## Assignment
Give back the lines of the records exactly, starting at the first and ending at the one with "show some (Instr.vsubBf16".

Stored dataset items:
theorem EncodeRoundTrip.vcmpleF16 (sb : BitVec 1) (c : BitVec 1) (m : BitVec 3) (d : BitVec 3) (a : BitVec 5) (b : BitVec 5) (q : BitVec 1) : EncodeRoundTrip.Statement (.vcmpleF16 sb c m d a b q) := by
  intro w h hw
  refine decodeWord_of_raw h ?_ hw
  obtain rfl := Option.some.inj h
  obtain ⟨h1, h2, e0, e1, e2, e3, e4, e5, e6⟩ := layout31 905969673 27 9 sb c m d a b q rfl (by decide) (by decide)
  rw [raw_maj1B _ h1]
  unfold raw1B
  rw [h2]
  show some (Instr.vcmpleF16 _ _ _ _ _ _ _) = _
  rw [e0, e1, e2, e3, e4, e5, e6]

theorem EncodeRoundTrip.vaddBf16 (sb : BitVec 1) (c : BitVec 1) (m : BitVec 3) (d : BitVec 5) (a : BitVec 5) (b : BitVec 5) (q : BitVec 1) : EncodeRoundTrip.Statement (.vaddBf16 sb c m d a b q) := by
  intro w h hw
  refine decodeWord_of_raw h ?_ hw
  obtain rfl := Option.some.inj h
  obtain ⟨h1, h2, e0, e1, e2, e3, e4, e5, e6⟩ := layout30 939524096 28 0 sb c m d a b q rfl (by decide) (by decide)
  rw [raw_maj1C _ h1]
  unfold raw1C
  rw [h2]
  show some (Instr.vaddBf16 _ _ _ _ _ _ _) = _
  rw [e0, e1, e2, e3, e4, e5, e6]

theorem EncodeRoundTrip.vsubBf16 (sb : BitVec 1) (c : BitVec 1) (m : BitVec 3) (d : BitVec 5) (a : BitVec 5) (b : BitVec 5) (q : BitVec 1) : EncodeRoundTrip.Statement (.vsubBf16 sb c m d a b q) := by
  intro w h hw
  refine decodeWord_of_raw h ?_ hw
  obtain rfl := Option.some.inj h
  obtain ⟨h1, h2, e0, e1, e2, e3, e4, e5, e6⟩ := layout30 939524097 28 1 sb c m d a b q rfl (by decide) (by decide)
  rw [raw_maj1C _ h1]
  unfold raw1C
  rw [h2]
  show some (Instr.vsubBf16 _ _ _ _ _ _ _) = _
  rw [e0, e1, e2, e3, e4, e5, e6]

theorem EncodeRoundTrip.vmulBf16 (sb : BitVec 1) (c : BitVec 1) (m : BitVec 3) (d : BitVec 5) (a : BitVec 5) (b : BitVec 5) (q : BitVec 1) : EncodeRoundTrip.Statement (.vmulBf16 sb c m d a b q) := by
  intro w h hw
  refine decodeWord_of_raw h ?_ hw
  obtain rfl := Option.some.inj h
  obtain ⟨h1, h2, e0, e1, e2, e3, e4, e5, e6⟩ := layout30 939524098 28 2 sb c m d a b q rfl (by decide) (by decide)
  rw [raw_maj1C _ h1]
  unfold raw1C
  rw [h2]
  show some (Instr.vmulBf16 _ _ _ _ _ _ _) = _
  rw [e0, e1, e2, e3, e4, e5, e6]

theorem EncodeRoundTrip.vminBf16 (sb : BitVec 1) (c : BitVec 1) (m : BitVec 3) (d : BitVec 5) (a : BitVec 5) (b : BitVec 5) (q : BitVec 1) : EncodeRoundTrip.Statement (.vminBf16 sb c m d a b q) := by
  intro w h hw
  refine decodeWord_of_raw h ?_ hw
  obtain rfl := Option.some.inj h
  obtain ⟨h1, h2, e0, e1, e2, e3, e4, e5, e6⟩ := layout30 939524099 28 3 sb c m d a b q rfl (by decide) (by decide)
  rw [raw_maj1C _ h1]
  unfold raw1C
  rw [h2]
  show some (Instr.vminBf16 _ _ _ _ _ _ _) = _
  rw [e0, e1, e2, e3, e4, e5, e6]

theorem EncodeRoundTrip.vmaxBf16 (sb : BitVec 1) (c : BitVec 1) (m : BitVec 3) (d : BitVec 5) (a : BitVec 5) (b : BitVec 5) (q : BitVec 1) : EncodeRoundTrip.Statement (.vmaxBf16 sb c m d a b q) := by
  intro w h hw
  refine decodeWord_of_raw h ?_ hw
  obtain rfl := Option.some.inj h
  obtain ⟨h1, h2, e0, e1, e2, e3, e4, e5, e6⟩ := layout30 939524100 28 4 sb c m d a b q rfl (by decide) (by decide)
  rw [raw_maj1C _ h1]
  unfold raw1C
  rw [h2]
  show some (Instr.vmaxBf16 _ _ _ _ _ _ _) = _
  rw [e0, e1, e2, e3, e4, e5, e6]
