theorem judged_pnot (sb : BitVec 1) (p : BitVec 3) (d : BitVec 3) (a : BitVec 3) : Judged (.pnot sb p d a) ⟨sb, 0, .all, false⟩ := by
  refine judged_of (ill := ?_) (live := ?_) (body := ?_) ?_ ?_ ?_
  rotate_left 3
  · intro s; rw [exec_pnot]; delta execPnot predWord word; exact rfl
  · rfl
  · rfl

theorem judged_br (sb : BitVec 1) (p : BitVec 3) (imm : BitVec 20) : Judged (.br sb p imm) ⟨sb, 0, .all, false⟩ := by
  refine judged_of (ill := ?_) (live := ?_) (body := ?_) ?_ ?_ ?_
  rotate_left 3
  · intro s; rw [exec_br]; delta execBr branchWord; exact rfl
  · rfl
  · rfl

theorem judged_brn (sb : BitVec 1) (p : BitVec 3) (imm : BitVec 20) : Judged (.brn sb p imm) ⟨sb, 0, .all, false⟩ := by
  refine judged_of (ill := ?_) (live := ?_) (body := ?_) ?_ ?_ ?_
  rotate_left 3
  · intro s; rw [exec_brn]; delta execBrn branchWord; exact rfl
  · rfl
  · rfl

theorem judged_brt (sb : BitVec 1) (p : BitVec 3) (imm : BitVec 20) : Judged (.brt sb p imm) ⟨sb, 0, .all, false⟩ := by
  refine judged_of (ill := ?_) (live := ?_) (body := ?_) ?_ ?_ ?_
  rotate_left 3
  · intro s; rw [exec_brt]; delta execBrt branchWord; exact rfl
  · rfl
  · rfl

theorem judged_call (sb : BitVec 1) (p : BitVec 3) (imm : BitVec 20) : Judged (.call sb p imm) ⟨sb, 0, .all, false⟩ := by
  refine judged_of (ill := ?_) (live := ?_) (body := ?_) ?_ ?_ ?_
  rotate_left 3
  · intro s; rw [exec_call]; delta execCall; exact rfl
  · rfl
  · rfl

theorem judged_jr (sb : BitVec 1) (p : BitVec 3) (a : BitVec 5) (imm : BitVec 10) : Judged (.jr sb p a imm) ⟨sb, 0, .all, false⟩ := by
  refine judged_of (ill := ?_) (live := ?_) (body := ?_) ?_ ?_ ?_
  rotate_left 3
  · intro s; rw [exec_jr]; delta execJr word; exact rfl
  · rfl
  · rfl

theorem judged_jtb (sb : BitVec 1) (p : BitVec 3) (d : BitVec 5) (a : BitVec 5) (l : BitVec 10) : Judged (.jtb sb p d a l) ⟨sb, 0, .all, false⟩ := by
  refine judged_of (ill := ?_) (live := ?_) (body := ?_) ?_ ?_ ?_
  rotate_left 3
  · intro s; rw [exec_jtb]; delta execJtb word; exact rfl
  · rfl
  · rfl

theorem judged_loop (sb : BitVec 1) (p : BitVec 3) (a : BitVec 5) (imm : BitVec 12) : Judged (.loop sb p a imm) ⟨sb, 0, .all, false⟩ := by
  refine judged_of (ill := ?_) (live := ?_) (body := ?_) ?_ ?_ ?_
  rotate_left 3
  · intro s; rw [exec_loop]; delta execLoop; exact rfl
  · rfl
  · rfl

theorem judged_flip (sb : BitVec 1) (p : BitVec 3) : Judged (.flip sb p) ⟨sb, 0, .all, false⟩ := by
  refine judged_of (ill := ?_) (live := ?_) (body := ?_) ?_ ?_ ?_
  rotate_left 3
  · intro s; rw [exec_flip]; delta execFlip word; exact rfl
  · rfl
  · rfl

theorem judged_rdh (sb : BitVec 1) (p : BitVec 3) (d : BitVec 5) (a : BitVec 5) (b : BitVec 5) : Judged (.rdh sb p d a b) ⟨sb, 0, if b.toNat < 2 then .all else .x, false⟩ := by
  refine judged_of (ill := ?_) (live := ?_) (body := ?_) ?_ ?_ ?_
  rotate_left 3
  · intro s; rw [exec_rdh]; delta execRdh word; exact rfl
  · rfl
  · rfl

theorem judged_spost (sb : BitVec 1) (p : BitVec 3) (v : BitVec 2) (k : BitVec 3) : Judged (.spost sb p v k) ⟨sb, 0, .all, false⟩ := by
  refine judged_of (ill := ?_) (live := ?_) (body := ?_) ?_ ?_ ?_
  rotate_left 3
  · intro s; rw [exec_spost]; delta execSpost word; exact rfl
  · rfl
  · rfl

theorem judged_swait (sb : BitVec 1) (p : BitVec 3) (k : BitVec 3) : Judged (.swait sb p k) ⟨sb, 0, .all, false⟩ := by
  refine judged_of (ill := ?_) (live := ?_) (body := ?_) ?_ ?_ ?_
  rotate_left 3
  · intro s; rw [exec_swait]; delta execSwait word; exact rfl
  · rfl
  · rfl

theorem judged_bqput (sb : BitVec 1) (p : BitVec 3) (v : BitVec 2) (k : BitVec 3) : Judged (.bqput sb p v k) ⟨sb, 0, .all, false⟩ := by
  refine judged_of (ill := ?_) (live := ?_) (body := ?_) ?_ ?_ ?_
  rotate_left 3
  · intro s; rw [exec_bqput]; delta execBqput word; exact rfl
  · rfl
  · rfl

theorem judged_nop (sb : BitVec 1) (p : BitVec 3) : Judged (.nop sb p) ⟨sb, 0, .all, false⟩ := by
  refine judged_of (ill := ?_) (live := ?_) (body := ?_) ?_ ?_ ?_
  rotate_left 3
  · intro s; rw [exec_nop]; delta execNop word; exact rfl
  · rfl
  · rfl

theorem judged_exit (sb : BitVec 1) (p : BitVec 3) : Judged (.exit sb p) ⟨sb, 0, .all, false⟩ := by
  refine judged_of (ill := ?_) (live := ?_) (body := ?_) ?_ ?_ ?_
  rotate_left 3
  · intro s; rw [exec_exit]; delta execExit word; exact rfl
  · rfl
  · rfl

theorem judged_bqbr (sb : BitVec 1) (imm : BitVec 20) : Judged (.bqbr sb imm) ⟨sb, 0, .all, false⟩ := by
  refine judged_of (ill := ?_) (live := ?_) (body := ?_) ?_ ?_ ?_
  rotate_left 3
  · intro s; rw [exec_bqbr]; delta execBqbr bqBranch; exact rfl
  · rfl
  · rfl

theorem judged_bqbrn (sb : BitVec 1) (imm : BitVec 20) : Judged (.bqbrn sb imm) ⟨sb, 0, .all, false⟩ := by
  refine judged_of (ill := ?_) (live := ?_) (body := ?_) ?_ ?_ ?_
  rotate_left 3
  · intro s; rw [exec_bqbrn]; delta execBqbrn bqBranch; exact rfl
  · rfl
  · rfl

theorem judged_bqbrt (sb : BitVec 1) (imm : BitVec 20) : Judged (.bqbrt sb imm) ⟨sb, 0, .all, false⟩ := by
  refine judged_of (ill := ?_) (live := ?_) (body := ?_) ?_ ?_ ?_
  rotate_left 3
  · intro s; rw [exec_bqbrt]; delta execBqbrt bqBranch; exact rfl
  · rfl
  · rfl

theorem judged_trap (sb : BitVec 1) (p : BitVec 3) (c : BitVec 10) : Judged (.trap sb p c) ⟨sb, 0, .all, false⟩ := by
  refine judged_of (ill := ?_) (live := ?_) (body := ?_) ?_ ?_ ?_
  rotate_left 3
  · intro s; rw [exec_trap]; delta execTrap word; exact rfl
  · rfl
  · rfl

theorem judged_eret (sb : BitVec 1) (p : BitVec 3) : Judged (.eret sb p) ⟨sb, 0, .a, false⟩ := by
  refine judged_of (ill := ?_) (live := ?_) (body := ?_) ?_ ?_ ?_
  rotate_left 3
  · intro s; rw [exec_eret]; delta execEret; exact rfl
  · funext h t; simp [placeIll, eretIll, inHandler]
  · rfl

theorem judged_srd (sb : BitVec 1) (p : BitVec 3) (d : BitVec 5) (n : BitVec 10) : Judged (.srd sb p d n) ⟨sb, 0, if n = 3 ∨ n = 4 then .x else .all, false⟩ := by
  refine judged_of (ill := ?_) (live := ?_) (body := ?_) ?_ ?_ ?_
  rotate_left 3
  · intro s; rw [exec_srd]; delta execSrd word; exact rfl
  · rfl
  · rfl

theorem judged_swr (sb : BitVec 1) (p : BitVec 3) (d : BitVec 5) (n : BitVec 10) : Judged (.swr sb p d n) ⟨sb, 0, if n = 3 ∨ n = 4 then .x else .all, false⟩ := by
  refine judged_of (ill := ?_) (live := ?_) (body := ?_) ?_ ?_ ?_
  rotate_left 3
  · intro s; rw [exec_swr]; delta execSwr word; exact rfl
  · rfl
  · rfl

theorem judged_brk (sb : BitVec 1) (x : BitVec 25) : Judged (.brk sb x) ⟨0, 0, .all, false⟩ := by
  refine judged_of (ill := ?_) (live := ?_) (body := ?_) ?_ ?_ ?_
  rotate_left 3
  · intro s; rw [exec_brk]; delta execBrk; exact rfl
  · rfl
  · rfl

theorem judged_lds (sb : BitVec 1) (p : BitVec 3) (d : BitVec 5) (b : BitVec 5) (z : BitVec 2) (o : BitVec 1) (imm : BitVec 9) : Judged (.lds sb p d b z o imm) ⟨sb, 0, .a, false⟩ := by
  refine judged_of (ill := ?_) (live := ?_) (body := ?_) ?_ ?_ ?_
  rotate_left 3
  · intro s; rw [exec_lds]; delta execLds word; exact rfl
  · rfl
  · rfl

theorem judged_sts (sb : BitVec 1) (p : BitVec 3) (d : BitVec 5) (b : BitVec 5) (z : BitVec 2) (o : BitVec 1) (imm : BitVec 9) : Judged (.sts sb p d b z o imm) ⟨sb, 0, .a, false⟩ := by
  refine judged_of (ill := ?_) (live := ?_) (body := ?_) ?_ ?_ ?_
  rotate_left 3
  · intro s; rw [exec_sts]; delta execSts word; exact rfl
  · rfl
  · rfl

theorem judged_ldq (sb : BitVec 1) (p : BitVec 3) (q : BitVec 2) (b : BitVec 5) (o : BitVec 1) (imm : BitVec 9) : Judged (.ldq sb p q b o imm) ⟨sb, 0, .a, false⟩ := by
  refine judged_of (ill := ?_) (live := ?_) (body := ?_) ?_ ?_ ?_
  rotate_left 3
  · intro s; rw [exec_ldq]; delta execLdq word; exact rfl
  · rfl
  · rfl

theorem judged_stq (sb : BitVec 1) (p : BitVec 3) (q : BitVec 1) (b : BitVec 5) (o : BitVec 1) (imm : BitVec 9) : Judged (.stq sb p q b o imm) ⟨sb, 0, .a, false⟩ := by
  refine judged_of (ill := ?_) (live := ?_) (body := ?_) ?_ ?_ ?_
  rotate_left 3
  · intro s; rw [exec_stq]; delta execStq word; exact rfl
  · rfl
  · rfl

theorem judged_qpush (sb : BitVec 1) (p : BitVec 3) (k : BitVec 2) (a : BitVec 5) : Judged (.qpush sb p k a) ⟨sb, 0, .a, false⟩ := by
  refine judged_of (ill := ?_) (live := ?_) (body := ?_) ?_ ?_ ?_
  rotate_left 3
  · intro s; rw [exec_qpush]; delta execQpush word; exact rfl
  · rfl
  · rfl

theorem judged_qpushSq (sb : BitVec 1) (p : BitVec 3) (k : BitVec 2) (j : BitVec 1) : Judged (.qpushSq sb p k j) ⟨sb, 0, .a, false⟩ := by
  refine judged_of (ill := ?_) (live := ?_) (body := ?_) ?_ ?_ ?_
  rotate_left 3
  · intro s; rw [exec_qpushSq]; delta execQpushSq word; exact rfl
  · rfl
  · rfl

theorem judged_sbind (sb : BitVec 1) (p : BitVec 3) (k : BitVec 3) (a : BitVec 5) (q : BitVec 5) : Judged (.sbind sb p k a q) ⟨sb, 0, .a, false⟩ := by
  refine judged_of (ill := ?_) (live := ?_) (body := ?_) ?_ ?_ ?_
  rotate_left 3
  · intro s; rw [exec_sbind]; delta execSbind word; exact rfl
  · rfl
  · rfl

theorem judged_sunbind (sb : BitVec 1) (p : BitVec 3) (k : BitVec 3) : Judged (.sunbind sb p k) ⟨sb, 0, .a, false⟩ := by
  refine judged_of (ill := ?_) (live := ?_) (body := ?_) ?_ ?_ ?_
  rotate_left 3
  · intro s; rw [exec_sunbind]; delta execSunbind word; exact rfl
  · rfl
  · rfl

theorem judged_spos (sb : BitVec 1) (p : BitVec 3) (d : BitVec 5) (k : BitVec 3) : Judged (.spos sb p d k) ⟨sb, 0, .a, false⟩ := by
  refine judged_of (ill := ?_) (live := ?_) (body := ?_) ?_ ?_ ?_
  rotate_left 3
  · intro s; rw [exec_spos]; delta execSpos word; exact rfl
  · rfl
  · rfl

theorem judged_lbqry (sb : BitVec 1) (p : BitVec 3) (d : BitVec 5) (k : BitVec 3) : Judged (.lbqry sb p d k) ⟨sb, 0, .ax, false⟩ := by
  refine judged_of (ill := ?_) (live := ?_) (body := ?_) ?_ ?_ ?_
  rotate_left 3
  · intro s; rw [exec_lbqry]; delta execLbqry word; exact rfl
  · rfl
  · rfl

## Answer to this task
theorem EncodeRoundTrip.vcmpleF16 (sb : BitVec 1) (c : BitVec 1) (m : BitVec 3) (d : BitVec 3) (a : BitVec 5) (b : BitVec 5) (q : BitVec 1) : EncodeRoundTrip.Statement (.vcmpleF16 sb c m d a b q) := by
  intro w h hw
  refine decodeWord_of_raw h ?_ hw
  obtain rfl := Option.some.inj h
  obtain ⟨h1, h2, e0, e1, e2, e3, e4, e5, e6⟩ := layout31 905969673 27 9 sb c m d a b q rfl (by decide) (by decide)
  rw [raw_maj1B _ h1]
  unfold raw1B
  rw [h2]
  show some (Instr.vcmpleF16 _ _ _ _ _ _ _) = _
  rw [e0, e1, e2, e3, e4, e5, e6]

theorem EncodeRoundTrip.vaddBf16 (sb : BitVec 1) (c : BitVec 1) (m : BitVec 3) (d : BitVec 5) (a : BitVec 5) (b : BitVec 5) (q : BitVec 1) : EncodeRoundTrip.Statement (.vaddBf16 sb c m d a b q) := by
  intro w h hw
  refine decodeWord_of_raw h ?_ hw
  obtain rfl := Option.some.inj h
  obtain ⟨h1, h2, e0, e1, e2, e3, e4, e5, e6⟩ := layout30 939524096 28 0 sb c m d a b q rfl (by decide) (by decide)
  rw [raw_maj1C _ h1]
  unfold raw1C
  rw [h2]
  show some (Instr.vaddBf16 _ _ _ _ _ _ _) = _
  rw [e0, e1, e2, e3, e4, e5, e6]

theorem EncodeRoundTrip.vsubBf16 (sb : BitVec 1) (c : BitVec 1) (m : BitVec 3) (d : BitVec 5) (a : BitVec 5) (b : BitVec 5) (q : BitVec 1) : EncodeRoundTrip.Statement (.vsubBf16 sb c m d a b q) := by
  intro w h hw
  refine decodeWord_of_raw h ?_ hw
  obtain rfl := Option.some.inj h
  obtain ⟨h1, h2, e0, e1, e2, e3, e4, e5, e6⟩ := layout30 939524097 28 1 sb c m d a b q rfl (by decide) (by decide)
  rw [raw_maj1C _ h1]
  unfold raw1C
  rw [h2]
  show some (Instr.vsubBf16 _ _ _ _ _ _ _) = _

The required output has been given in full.